What you will do: If a line of the records holds the word "commits", copy it out.

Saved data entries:
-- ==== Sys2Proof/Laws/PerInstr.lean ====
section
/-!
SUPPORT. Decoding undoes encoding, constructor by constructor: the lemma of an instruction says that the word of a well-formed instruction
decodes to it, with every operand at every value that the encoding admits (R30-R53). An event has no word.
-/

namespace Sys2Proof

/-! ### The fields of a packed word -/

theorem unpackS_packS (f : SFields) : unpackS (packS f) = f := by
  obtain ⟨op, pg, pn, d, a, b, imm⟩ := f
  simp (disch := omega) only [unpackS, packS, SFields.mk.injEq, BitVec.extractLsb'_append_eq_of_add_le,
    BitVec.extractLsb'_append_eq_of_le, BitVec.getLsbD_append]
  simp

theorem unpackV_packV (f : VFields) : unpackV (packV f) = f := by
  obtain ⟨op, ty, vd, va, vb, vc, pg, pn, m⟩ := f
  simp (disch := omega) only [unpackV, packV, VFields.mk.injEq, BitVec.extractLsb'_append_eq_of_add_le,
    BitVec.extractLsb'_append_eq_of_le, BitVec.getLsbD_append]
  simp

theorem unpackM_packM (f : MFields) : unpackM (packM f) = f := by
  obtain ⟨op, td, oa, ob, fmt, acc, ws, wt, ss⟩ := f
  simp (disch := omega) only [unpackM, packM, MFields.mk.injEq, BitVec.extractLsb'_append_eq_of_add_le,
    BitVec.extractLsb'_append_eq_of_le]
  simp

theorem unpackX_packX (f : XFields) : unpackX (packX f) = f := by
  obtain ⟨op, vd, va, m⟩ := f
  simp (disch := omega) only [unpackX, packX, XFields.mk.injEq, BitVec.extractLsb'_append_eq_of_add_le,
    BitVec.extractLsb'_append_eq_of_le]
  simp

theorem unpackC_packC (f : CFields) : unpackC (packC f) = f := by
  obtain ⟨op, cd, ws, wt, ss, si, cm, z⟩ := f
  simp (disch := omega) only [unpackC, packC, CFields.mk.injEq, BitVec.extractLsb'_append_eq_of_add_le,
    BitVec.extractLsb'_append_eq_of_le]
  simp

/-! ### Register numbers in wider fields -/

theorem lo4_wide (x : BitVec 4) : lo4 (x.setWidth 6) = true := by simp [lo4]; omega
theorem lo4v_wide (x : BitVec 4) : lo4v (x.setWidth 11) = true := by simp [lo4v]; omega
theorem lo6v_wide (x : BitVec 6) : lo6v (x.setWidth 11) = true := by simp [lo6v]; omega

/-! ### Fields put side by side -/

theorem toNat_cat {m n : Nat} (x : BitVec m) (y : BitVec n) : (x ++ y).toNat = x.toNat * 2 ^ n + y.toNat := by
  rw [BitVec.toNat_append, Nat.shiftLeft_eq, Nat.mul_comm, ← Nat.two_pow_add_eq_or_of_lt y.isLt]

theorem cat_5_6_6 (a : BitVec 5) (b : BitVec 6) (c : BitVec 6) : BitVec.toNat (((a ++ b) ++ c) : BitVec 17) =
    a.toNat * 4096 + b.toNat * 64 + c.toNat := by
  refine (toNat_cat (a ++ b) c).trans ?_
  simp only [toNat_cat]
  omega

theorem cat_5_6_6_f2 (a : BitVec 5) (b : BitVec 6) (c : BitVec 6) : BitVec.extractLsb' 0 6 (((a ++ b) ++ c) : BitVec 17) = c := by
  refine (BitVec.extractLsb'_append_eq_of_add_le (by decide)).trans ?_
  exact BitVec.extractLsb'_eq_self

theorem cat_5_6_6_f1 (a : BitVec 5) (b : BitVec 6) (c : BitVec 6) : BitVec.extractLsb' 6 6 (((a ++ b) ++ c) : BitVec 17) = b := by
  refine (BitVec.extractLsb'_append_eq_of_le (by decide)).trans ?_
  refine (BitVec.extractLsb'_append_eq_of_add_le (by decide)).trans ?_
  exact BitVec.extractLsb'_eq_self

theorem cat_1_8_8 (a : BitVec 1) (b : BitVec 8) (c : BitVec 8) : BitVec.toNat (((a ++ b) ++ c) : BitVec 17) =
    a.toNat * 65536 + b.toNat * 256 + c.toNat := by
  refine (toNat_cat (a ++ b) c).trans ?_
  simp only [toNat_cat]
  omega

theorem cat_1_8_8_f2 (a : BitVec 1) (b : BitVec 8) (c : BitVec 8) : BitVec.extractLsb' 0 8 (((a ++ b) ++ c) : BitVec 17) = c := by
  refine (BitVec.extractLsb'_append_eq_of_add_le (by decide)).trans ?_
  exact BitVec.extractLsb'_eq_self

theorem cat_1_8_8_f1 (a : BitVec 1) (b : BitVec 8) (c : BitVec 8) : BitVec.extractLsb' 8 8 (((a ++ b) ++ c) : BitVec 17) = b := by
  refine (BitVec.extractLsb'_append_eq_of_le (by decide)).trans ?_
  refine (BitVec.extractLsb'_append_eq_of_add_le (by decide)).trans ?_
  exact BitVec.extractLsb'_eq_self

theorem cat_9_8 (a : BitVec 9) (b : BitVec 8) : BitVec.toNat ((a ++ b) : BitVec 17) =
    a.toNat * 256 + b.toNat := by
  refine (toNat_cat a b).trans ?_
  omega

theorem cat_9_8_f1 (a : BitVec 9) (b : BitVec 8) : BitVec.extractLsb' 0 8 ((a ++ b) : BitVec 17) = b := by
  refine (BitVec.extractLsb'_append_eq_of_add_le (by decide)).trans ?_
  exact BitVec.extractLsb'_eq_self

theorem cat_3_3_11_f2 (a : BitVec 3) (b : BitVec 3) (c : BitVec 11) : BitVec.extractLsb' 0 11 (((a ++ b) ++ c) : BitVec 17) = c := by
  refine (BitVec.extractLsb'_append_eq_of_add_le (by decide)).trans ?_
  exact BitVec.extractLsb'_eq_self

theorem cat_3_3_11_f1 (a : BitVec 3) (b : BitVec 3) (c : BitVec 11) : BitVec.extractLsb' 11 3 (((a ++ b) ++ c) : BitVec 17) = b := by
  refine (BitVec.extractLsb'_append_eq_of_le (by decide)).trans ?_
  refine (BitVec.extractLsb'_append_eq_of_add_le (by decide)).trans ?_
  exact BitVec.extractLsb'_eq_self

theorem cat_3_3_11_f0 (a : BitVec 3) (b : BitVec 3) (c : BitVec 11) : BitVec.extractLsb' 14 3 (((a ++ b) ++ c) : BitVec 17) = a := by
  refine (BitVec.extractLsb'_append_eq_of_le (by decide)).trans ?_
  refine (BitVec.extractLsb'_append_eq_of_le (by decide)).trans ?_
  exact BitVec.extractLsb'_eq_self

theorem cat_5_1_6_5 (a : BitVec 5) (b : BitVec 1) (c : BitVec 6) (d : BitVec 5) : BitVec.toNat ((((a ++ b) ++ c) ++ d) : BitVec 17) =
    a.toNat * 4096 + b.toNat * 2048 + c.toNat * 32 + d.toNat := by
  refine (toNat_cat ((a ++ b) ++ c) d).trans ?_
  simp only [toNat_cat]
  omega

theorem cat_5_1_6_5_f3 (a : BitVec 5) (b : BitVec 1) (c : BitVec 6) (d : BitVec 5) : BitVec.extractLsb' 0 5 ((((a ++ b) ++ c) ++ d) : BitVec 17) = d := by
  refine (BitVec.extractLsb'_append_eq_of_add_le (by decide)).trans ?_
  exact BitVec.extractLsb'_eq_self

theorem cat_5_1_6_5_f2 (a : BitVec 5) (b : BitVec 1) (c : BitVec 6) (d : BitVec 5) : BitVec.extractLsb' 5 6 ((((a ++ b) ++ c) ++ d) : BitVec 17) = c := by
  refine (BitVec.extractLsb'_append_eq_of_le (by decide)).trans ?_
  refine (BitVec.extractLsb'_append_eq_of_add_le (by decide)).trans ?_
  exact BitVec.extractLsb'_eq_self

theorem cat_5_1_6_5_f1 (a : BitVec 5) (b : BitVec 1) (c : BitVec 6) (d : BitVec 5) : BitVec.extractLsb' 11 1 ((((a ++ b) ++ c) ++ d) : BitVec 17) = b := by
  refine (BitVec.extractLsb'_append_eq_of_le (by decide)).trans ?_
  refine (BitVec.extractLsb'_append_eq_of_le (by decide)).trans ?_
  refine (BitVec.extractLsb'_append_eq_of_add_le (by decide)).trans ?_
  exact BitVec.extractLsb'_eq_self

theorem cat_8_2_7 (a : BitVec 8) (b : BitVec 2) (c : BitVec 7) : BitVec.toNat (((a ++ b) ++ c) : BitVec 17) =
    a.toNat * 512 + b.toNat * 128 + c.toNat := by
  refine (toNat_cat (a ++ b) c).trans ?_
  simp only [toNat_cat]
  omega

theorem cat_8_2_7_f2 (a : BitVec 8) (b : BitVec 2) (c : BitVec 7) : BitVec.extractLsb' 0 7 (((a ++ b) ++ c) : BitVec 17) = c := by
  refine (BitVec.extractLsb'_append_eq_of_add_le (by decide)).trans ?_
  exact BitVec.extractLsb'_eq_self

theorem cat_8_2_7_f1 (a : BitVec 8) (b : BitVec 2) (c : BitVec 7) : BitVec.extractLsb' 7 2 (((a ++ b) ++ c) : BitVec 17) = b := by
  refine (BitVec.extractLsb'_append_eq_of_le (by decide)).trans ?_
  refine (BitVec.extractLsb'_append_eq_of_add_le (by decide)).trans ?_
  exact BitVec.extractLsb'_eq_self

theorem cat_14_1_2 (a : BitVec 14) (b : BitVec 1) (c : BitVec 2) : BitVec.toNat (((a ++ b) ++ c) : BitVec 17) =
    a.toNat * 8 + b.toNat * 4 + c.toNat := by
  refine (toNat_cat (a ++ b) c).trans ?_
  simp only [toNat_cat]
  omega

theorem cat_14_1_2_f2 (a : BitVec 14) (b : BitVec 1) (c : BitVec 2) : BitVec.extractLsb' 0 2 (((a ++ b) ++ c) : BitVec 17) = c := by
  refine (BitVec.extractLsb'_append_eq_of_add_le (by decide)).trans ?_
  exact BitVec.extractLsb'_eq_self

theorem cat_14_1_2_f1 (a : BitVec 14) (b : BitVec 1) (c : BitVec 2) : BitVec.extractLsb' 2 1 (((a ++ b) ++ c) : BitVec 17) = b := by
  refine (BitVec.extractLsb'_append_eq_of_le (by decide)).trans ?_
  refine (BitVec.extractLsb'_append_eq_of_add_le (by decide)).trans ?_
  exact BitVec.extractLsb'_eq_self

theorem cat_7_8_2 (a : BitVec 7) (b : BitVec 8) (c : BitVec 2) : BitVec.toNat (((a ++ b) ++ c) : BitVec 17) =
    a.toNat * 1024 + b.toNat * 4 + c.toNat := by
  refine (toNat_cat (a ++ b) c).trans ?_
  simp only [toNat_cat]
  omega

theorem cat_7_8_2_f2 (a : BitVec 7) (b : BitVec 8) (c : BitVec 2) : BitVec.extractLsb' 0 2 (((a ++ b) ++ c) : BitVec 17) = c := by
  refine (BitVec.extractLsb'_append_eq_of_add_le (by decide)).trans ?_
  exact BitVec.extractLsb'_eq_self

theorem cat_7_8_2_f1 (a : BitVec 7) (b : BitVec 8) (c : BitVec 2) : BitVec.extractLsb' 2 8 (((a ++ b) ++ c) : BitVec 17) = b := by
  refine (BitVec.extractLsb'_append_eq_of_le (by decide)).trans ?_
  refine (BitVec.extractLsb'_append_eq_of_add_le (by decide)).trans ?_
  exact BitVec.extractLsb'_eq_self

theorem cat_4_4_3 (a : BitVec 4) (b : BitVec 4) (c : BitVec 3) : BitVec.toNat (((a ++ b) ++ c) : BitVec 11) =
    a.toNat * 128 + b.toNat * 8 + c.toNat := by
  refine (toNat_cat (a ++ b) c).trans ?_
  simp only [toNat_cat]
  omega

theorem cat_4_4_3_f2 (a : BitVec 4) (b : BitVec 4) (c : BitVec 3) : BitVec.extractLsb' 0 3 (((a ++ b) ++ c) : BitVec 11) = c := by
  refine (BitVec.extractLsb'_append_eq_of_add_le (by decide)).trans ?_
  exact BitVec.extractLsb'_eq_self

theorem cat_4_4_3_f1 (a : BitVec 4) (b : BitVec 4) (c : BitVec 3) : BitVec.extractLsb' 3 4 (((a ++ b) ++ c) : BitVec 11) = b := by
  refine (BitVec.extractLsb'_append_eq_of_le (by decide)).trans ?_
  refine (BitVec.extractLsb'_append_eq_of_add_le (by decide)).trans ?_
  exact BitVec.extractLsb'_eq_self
--
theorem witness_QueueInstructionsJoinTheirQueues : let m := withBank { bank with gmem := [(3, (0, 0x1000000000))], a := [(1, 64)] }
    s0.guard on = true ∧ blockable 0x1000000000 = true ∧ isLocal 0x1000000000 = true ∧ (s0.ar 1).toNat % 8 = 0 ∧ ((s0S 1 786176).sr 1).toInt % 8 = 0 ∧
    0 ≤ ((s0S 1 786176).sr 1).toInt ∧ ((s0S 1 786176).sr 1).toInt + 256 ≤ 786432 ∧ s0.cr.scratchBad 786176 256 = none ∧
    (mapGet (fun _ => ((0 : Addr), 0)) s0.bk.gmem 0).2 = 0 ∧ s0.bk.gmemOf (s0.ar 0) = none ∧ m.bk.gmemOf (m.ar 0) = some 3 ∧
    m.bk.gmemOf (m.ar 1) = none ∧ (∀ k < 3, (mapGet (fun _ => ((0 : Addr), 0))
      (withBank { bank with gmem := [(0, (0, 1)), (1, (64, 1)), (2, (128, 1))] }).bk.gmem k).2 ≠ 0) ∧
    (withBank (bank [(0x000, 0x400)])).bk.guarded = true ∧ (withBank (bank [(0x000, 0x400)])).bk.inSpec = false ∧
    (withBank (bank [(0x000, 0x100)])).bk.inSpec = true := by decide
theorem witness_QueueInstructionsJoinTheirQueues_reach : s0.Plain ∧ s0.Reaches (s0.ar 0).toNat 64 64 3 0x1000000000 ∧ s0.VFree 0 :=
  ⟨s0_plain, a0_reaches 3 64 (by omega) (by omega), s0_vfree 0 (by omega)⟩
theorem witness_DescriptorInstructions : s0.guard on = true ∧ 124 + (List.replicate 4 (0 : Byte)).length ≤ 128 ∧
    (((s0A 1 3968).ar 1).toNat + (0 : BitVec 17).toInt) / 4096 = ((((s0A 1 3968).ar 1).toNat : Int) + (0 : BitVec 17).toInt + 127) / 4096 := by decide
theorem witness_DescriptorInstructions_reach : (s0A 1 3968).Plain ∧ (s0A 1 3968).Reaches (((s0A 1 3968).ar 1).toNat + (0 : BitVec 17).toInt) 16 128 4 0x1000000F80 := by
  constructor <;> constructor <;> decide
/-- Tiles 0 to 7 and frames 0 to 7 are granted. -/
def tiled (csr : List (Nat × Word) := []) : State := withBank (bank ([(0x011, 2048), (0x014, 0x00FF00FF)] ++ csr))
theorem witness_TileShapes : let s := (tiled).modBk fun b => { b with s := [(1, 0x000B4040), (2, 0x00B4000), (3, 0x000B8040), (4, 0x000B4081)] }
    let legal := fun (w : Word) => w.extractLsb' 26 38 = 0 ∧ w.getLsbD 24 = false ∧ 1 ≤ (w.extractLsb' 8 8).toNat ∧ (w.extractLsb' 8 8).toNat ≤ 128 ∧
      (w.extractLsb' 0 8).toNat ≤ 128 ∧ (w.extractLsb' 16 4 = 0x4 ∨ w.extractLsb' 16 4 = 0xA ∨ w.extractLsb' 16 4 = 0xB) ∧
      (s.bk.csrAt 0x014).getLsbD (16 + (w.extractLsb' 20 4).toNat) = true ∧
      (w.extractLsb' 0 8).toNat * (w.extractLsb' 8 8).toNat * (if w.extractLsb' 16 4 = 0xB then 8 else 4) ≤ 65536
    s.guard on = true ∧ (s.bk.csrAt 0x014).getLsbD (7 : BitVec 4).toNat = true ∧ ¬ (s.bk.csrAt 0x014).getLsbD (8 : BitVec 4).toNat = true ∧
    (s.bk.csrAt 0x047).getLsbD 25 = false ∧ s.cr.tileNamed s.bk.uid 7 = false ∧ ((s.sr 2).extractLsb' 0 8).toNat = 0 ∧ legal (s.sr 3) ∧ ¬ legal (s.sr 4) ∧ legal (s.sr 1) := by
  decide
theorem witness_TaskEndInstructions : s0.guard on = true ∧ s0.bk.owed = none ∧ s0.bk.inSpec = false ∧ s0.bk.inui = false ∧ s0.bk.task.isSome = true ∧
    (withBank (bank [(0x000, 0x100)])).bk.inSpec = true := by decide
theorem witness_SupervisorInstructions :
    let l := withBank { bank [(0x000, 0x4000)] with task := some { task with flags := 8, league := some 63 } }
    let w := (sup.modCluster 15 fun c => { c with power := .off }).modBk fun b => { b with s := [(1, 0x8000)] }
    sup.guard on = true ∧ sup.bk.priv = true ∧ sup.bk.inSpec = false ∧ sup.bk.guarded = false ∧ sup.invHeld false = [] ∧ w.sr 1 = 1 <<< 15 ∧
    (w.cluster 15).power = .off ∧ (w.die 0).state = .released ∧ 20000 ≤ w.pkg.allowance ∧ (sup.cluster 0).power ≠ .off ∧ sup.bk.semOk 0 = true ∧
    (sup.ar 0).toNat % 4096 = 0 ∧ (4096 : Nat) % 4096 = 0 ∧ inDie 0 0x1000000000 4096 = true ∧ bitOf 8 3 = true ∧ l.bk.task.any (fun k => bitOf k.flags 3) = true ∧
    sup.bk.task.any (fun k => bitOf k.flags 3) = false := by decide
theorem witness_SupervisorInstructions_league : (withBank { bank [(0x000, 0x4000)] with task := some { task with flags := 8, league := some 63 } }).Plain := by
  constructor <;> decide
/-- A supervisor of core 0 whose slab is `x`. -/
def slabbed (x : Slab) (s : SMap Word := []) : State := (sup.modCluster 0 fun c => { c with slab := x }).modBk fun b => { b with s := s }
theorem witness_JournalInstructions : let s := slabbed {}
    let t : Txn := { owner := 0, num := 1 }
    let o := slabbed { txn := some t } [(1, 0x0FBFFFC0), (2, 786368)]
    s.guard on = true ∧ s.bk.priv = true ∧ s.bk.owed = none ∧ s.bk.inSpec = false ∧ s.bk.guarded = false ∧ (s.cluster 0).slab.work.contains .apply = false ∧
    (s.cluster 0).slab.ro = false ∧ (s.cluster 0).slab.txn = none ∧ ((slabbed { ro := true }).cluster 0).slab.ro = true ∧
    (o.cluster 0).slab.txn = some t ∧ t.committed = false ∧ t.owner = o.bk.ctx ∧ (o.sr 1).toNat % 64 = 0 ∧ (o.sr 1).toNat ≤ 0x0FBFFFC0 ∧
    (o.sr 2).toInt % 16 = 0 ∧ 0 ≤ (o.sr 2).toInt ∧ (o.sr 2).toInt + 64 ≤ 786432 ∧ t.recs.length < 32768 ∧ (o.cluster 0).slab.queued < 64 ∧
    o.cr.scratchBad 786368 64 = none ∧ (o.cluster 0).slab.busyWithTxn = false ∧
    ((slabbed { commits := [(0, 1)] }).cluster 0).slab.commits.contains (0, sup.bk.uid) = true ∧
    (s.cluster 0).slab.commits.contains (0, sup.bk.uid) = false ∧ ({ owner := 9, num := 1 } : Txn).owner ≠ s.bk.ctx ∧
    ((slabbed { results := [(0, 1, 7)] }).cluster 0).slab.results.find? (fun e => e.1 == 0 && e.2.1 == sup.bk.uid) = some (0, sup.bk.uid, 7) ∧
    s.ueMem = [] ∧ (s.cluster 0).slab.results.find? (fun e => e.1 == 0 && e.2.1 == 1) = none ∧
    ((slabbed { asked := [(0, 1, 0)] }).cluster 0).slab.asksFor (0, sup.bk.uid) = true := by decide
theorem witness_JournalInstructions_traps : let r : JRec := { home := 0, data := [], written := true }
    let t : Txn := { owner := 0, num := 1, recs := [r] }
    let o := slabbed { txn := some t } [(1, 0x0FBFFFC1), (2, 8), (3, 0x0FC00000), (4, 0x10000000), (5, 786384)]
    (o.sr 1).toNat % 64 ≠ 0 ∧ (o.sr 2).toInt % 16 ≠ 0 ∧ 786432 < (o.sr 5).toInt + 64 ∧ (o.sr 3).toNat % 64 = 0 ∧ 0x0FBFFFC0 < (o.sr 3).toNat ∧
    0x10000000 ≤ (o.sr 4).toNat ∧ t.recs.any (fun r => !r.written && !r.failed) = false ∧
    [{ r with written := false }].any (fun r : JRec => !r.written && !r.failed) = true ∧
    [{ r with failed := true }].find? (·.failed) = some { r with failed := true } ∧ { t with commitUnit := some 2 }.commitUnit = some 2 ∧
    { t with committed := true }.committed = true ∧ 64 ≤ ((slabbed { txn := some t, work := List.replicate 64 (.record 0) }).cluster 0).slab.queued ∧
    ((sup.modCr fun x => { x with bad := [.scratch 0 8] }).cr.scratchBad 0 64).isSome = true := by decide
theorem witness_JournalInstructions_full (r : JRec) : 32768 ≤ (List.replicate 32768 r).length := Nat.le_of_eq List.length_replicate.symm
* * *
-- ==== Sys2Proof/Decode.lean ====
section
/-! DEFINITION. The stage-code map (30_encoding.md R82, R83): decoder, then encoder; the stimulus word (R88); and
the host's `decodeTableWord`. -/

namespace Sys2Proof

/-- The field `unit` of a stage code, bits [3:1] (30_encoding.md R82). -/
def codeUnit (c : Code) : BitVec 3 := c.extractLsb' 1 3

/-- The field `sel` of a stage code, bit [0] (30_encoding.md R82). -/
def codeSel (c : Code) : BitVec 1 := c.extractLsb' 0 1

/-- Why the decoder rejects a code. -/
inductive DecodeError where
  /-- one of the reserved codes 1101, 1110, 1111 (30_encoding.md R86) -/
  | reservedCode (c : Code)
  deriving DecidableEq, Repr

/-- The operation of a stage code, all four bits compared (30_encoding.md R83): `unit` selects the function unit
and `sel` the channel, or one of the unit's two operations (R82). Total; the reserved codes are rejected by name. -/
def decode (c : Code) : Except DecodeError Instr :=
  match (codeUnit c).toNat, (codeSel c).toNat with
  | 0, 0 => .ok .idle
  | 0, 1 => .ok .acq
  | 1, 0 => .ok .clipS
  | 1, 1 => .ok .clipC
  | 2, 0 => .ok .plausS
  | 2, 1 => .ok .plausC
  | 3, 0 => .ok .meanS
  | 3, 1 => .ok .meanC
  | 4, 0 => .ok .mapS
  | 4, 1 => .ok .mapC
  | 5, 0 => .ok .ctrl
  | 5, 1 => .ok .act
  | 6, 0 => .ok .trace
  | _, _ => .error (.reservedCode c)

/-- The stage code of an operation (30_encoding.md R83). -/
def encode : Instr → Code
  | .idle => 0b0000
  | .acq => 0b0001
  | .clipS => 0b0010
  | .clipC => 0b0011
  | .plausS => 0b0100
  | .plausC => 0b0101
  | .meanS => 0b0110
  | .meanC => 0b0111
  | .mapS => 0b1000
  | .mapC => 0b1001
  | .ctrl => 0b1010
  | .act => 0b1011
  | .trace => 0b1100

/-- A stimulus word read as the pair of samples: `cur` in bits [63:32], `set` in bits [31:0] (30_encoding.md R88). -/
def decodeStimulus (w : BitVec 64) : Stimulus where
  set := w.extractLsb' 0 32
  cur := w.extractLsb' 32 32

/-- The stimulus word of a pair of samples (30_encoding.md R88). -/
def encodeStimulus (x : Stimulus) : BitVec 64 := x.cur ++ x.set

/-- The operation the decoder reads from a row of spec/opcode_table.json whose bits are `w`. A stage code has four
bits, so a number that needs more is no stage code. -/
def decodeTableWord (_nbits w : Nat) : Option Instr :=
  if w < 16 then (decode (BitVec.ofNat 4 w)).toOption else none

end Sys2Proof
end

Solution:
    ((slabbed { commits := [(0, 1)] }).cluster 0).slab.commits.contains (0, sup.bk.uid) = true ∧
    (s.cluster 0).slab.commits.contains (0, sup.bk.uid) = false ∧ ({ owner := 9, num := 1 } : Txn).owner ≠ s.bk.ctx ∧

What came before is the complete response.